Three monolithic C18-bonded silica gel columns i.e. Chromolith® SpeedROD (CSR), Chromolith® Performance (CP), and Chromolith® High Resolution (CHR), MerckKGaA Darmstadt, Germany and two particle-based columns i.e. ZORBAX Eclipse XDB-C18 (ZEX), Agilent and POROS R1/20 (POR), Applied Biosystems were compared for their performance in separating a mixture of flaxseed cyclolinopeptides (CLs). Gradient mobile phases of acetonitrile and water were optimized for each column. The performance of CHR column in profiling CL standards, measured as the resolution of individual CL, selectivity, and peak asymmetry exceeded the performance of traditional particle-packed columns and the other monolithic columns. The profiling of CLs in aqueous methanolic flaxseed extract was optimized for high-throughput analysis. A total analysis time of 1.5 min at a flow rate of 3.0 mL min−1 was achieved on a CSR column. Injection of over 2000 methanol extracts of flaxseed on a CSR column had no impact on backpressure or resolution of a standard CL mixture.
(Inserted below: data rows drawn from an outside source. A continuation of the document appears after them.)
/-- TABLE_CREATE (06 R143, R145, R180, Table 6.10). -/
def tableCreate (m : Nat) (c : Cmd) (p : List Byte) (s : State) : Ans :=
  let t := fld p 16 1
  let d := descOf p
  let kind := fld p 17 1
  let fin := fun (_ : Unit) => if tableHolds s t then ansSt stNotReady s else ansOk [] (schedule m c p s)
  checks [(decide (t ≤ 63), 16), (decide (kind ≤ 2), 17), rsv p 31 1, rsv p 40 8] s (fun _ =>
    if kind = 0 then fin ()
    else checks [(decide (fld p 18 1 ≤ 1), 18), (decide (10 ≤ d.log2 ∧ d.log2 ≤ 20), 19),
        (decide (d.base % 2 ^ d.log2 = 0 ∧ d.base + 2 ^ d.log2 ≤ 1048576), 20),
        (decide (1 ≤ d.keyBits ∧ d.keyBits ≤ (if d.wide then 216 else 88)), 24),
        (decide (kind = 1 ∨ (40 ≤ d.keyBits ∧ d.keyBits + 66 ≤ entW d)), 24), (decide (d.ageMode ≤ 2), 26), (decide (d.ageShift ≤ 15), 27),
        (decide (d.ageMode = 0 ∨ (1 ≤ d.ageLimit ∧ d.ageLimit ≤ 32767)), 28), (decide (fld p 30 1 < 4), 30), (widthsOk s t d, 18), (mcastClear s d, 20)] s fin)

/-- TABLE_CREATE at its trick boundary: the counts of a table start anew (06 R182). -/
def tableCreateApply (p : List Byte) (s : State) : State :=
  let t := fld p 16 1
  let s1 := { s with tables := createIn p s.tables }
  forAll (List.range 4) (fun n acc => forAll (List.range 9) (fun i a => evZero (0x0411 + i) n t a) acc) s1

/-- Rung lengths of a request, strictly ascending in 1 to ADDR_BITS and zero beyond N. -/
def rungsOk (p : List Byte) : Bool :=
  let n := fld p 17 1
  let a := fld p 18 1
  (List.range 31).all (fun i =>
    let v := fld p (24 + i) 1
    if i < n then decide (1 ≤ v ∧ v ≤ a ∧ (i = 0 ∨ fld p (23 + i) 1 < v)) else decide (v = 0))

/-- TABLE_LADDER_SET (06 R160, R180, Table 6.11). -/
def tableLadderSet (m : Nat) (c : Cmd) (p : List Byte) (s : State) : Ans :=
  let t := fld p 16 1
  match fwTable s t with
  | none => ansBad 16 s
  | some d =>
    let fin := fun (_ : Unit) => ansOk [] (schedule m c p s)
    checks [(d.ladder, 16), (decide (fld p 19 1 < 2), 19), rsv p 55 9] s (fun _ =>
      if (fld p 19 1).testBit 0 then fin ()
      else checks [(decide (fld p 17 1 ≤ 31), 17), (decide ((fld p 18 1 = 32 ∨ fld p 18 1 = 128) ∧ fld p 18 1 + 8 ≤ d.keyBits), 18), (rungsOk p, 24)] s (fun _ =>
        let rl := (List.range (fld p 17 1)).map (fun i => fld p (24 + i) 1)
        if (rl ≠ d.rl ∨ fld p 18 1 ≠ d.addrBits) ∧ tableHolds s t = true then ansSt stNotReady s else fin ()))

/-- TABLE_LADDER_SET at its trick boundary. -/
def tableLadderApply (p : List Byte) (s : State) : State := { s with tables := ladderIn p s.tables }

/-- TABLE_OP (06 R168, R170, R181, Table 6.12). While a queue it needs is full, or an earlier device-wide operation on the table is not done, firmware waits. -/
def tableOp (m : Nat) (q : Path) (p : List Byte) (s : State) : Ans :=
  let t := fld p 16 1
  let op := fld p 17 1
  match (if q.kind = 7 ∧ unitExists s q = false then none else fwTable s t) with
  | none => ansSt stNoResource s
  | some d =>
    let slot := fld p 19 1
    let b := fld p 20 4
    checks [(!(decide (op = 6) && decide (q.kind = 1)), 0), (decide (1 ≤ op ∧ op ≤ 6), 17), (decide (fld p 18 1 < 2), 18),
      (if op = 6 then decide (slot < 4 ∧ (d.wide = false ∨ slot % 2 = 0)) else decide (slot = 0), 19),
      (if op = 6 then inRegion d b else decide (b = 0), 20), rsv p 24 8, (d.wide || decide (fld p 48 16 = 0), 32)] s (fun _ =>
      -- of the control word only LOCK is used
      let img0 := fld p 32 32
      let img := img0 - img0 % 2 ^ 32 + b2n (entLock img0) * 2 ^ 30
      let cs := opClusters s q
      if cs.any (fun n => decide (cmdRoom s n = 0)) || (decide (q.kind = 1) && tableBusy s m t) then .hold .exec s
      else
        let s1 := if d.learn ∧ q.kind = 1 then replicateTable t (holdLearn t s) else s
        let s2 := forAll cs (fun n acc => pushOp n (.keyed (.command m) t op ((fld p 18 1).testBit 0) slot b (BitVec.ofNat 256 img)) acc) s1
        .hold (.table cs false) (modCmd m (fun x => { x with outs := [] }) s2))

/-- One cluster's report of a table (06 Table 6.14). -/
def tableReport (s : State) (t : Nat) (d : TableDesc) (n : Nat) : List Byte :=
  let c := cluster s n
  let es := tableEntries c d t
  let ret := (c.retired.filter (inRegion d)).length
  let cnt := fun (code w : Nat) => evLow s code n t w
  let cl := fun (code : Nat) => evLow s code n 0 4
  leBytes 4 es.length ++ leBytes 4 (es.filter (fun f => entLock f.e)).length ++ leBytes 4 (unitCount d * (2 ^ d.log2 - ret))
    ++ leBytes 4 ret ++ cnt 0x0411 8 ++ cnt 0x0412 8 ++ cnt 0x0413 8 ++ cnt 0x0414 4 ++ cnt 0x0415 4 ++ cnt 0x0416 4 ++ cnt 0x0417 4
    ++ cnt 0x0418 4 ++ cnt 0x0419 4 ++ cl 0x0405 ++ cl 0x0406 ++ cl 0x0407 ++ leBytes 4 c.cmdQ.length

/-- TABLE_STATUS_GET (06 R182). -/
def tableStatus (q : Path) (p : List Byte) (s : State) : Ans :=
  let t := fld p 16 1
  checks [(decide (t ≤ 63), 16), rsv p 17 7] s (fun _ =>
    match (if q.kind = 7 ∧ unitExists s q = false then none else fwTable s t) with
    | none => ansSt stNoResource s
    | some d =>
      let l := (opClusters s q).map (tableReport s t d)
      ansOk (sumFields l 0 4 4 ++ sumFields l 16 8 3 ++ sumFields l 40 4 10) s)

/-- TABLE_CREATE. -/
def execTableCreate (m : Nat) (s : State) : Host.Outcome State Fault Refusal :=
  .next (runCmd 0x0301 m (fun c t => onPath m c.code 48 [1] c t (fun _ p => tableCreate m c p t)) s)

/-- TABLE_LADDER_SET. -/
def execTableLadderSet (m : Nat) (s : State) : Host.Outcome State Fault Refusal :=
  .next (runCmd 0x0302 m (fun c t => onPath m c.code 64 [1] c t (fun _ p => tableLadderSet m c p t)) s)

/-- TABLE_OP. -/
def execTableOp (m : Nat) (s : State) : Host.Outcome State Fault Refusal :=
  .next (runCmd 0x0303 m (fun c t => onPathAny m c.code 64 [1, 7] c t (fun q p => tableOp m q p t)) s)

/-- TABLE_STATUS_GET. -/
def execTableStatusGet (m : Nat) (s : State) : Host.Outcome State Fault Refusal :=
  .next (runCmd 0x0304 m (fun c t => onPathAny m c.code 24 [1, 7] c t (fun q p => tableStatus q p t)) s)

end Sys2Proof.Machine
end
► Comparison of reverse phase monolithic and perfusion HPLC columns.
► An optimized gradient was developed to separate flaxseed cyclolinopeptides.
► Gradient elution with total analysis time of 1.5 min was achieved.
► Monolithic columns offer constant resolution and back pressure over 2000 samples.
► Monolithic column is suitable for high-throughput screening of cyclolinopeptides.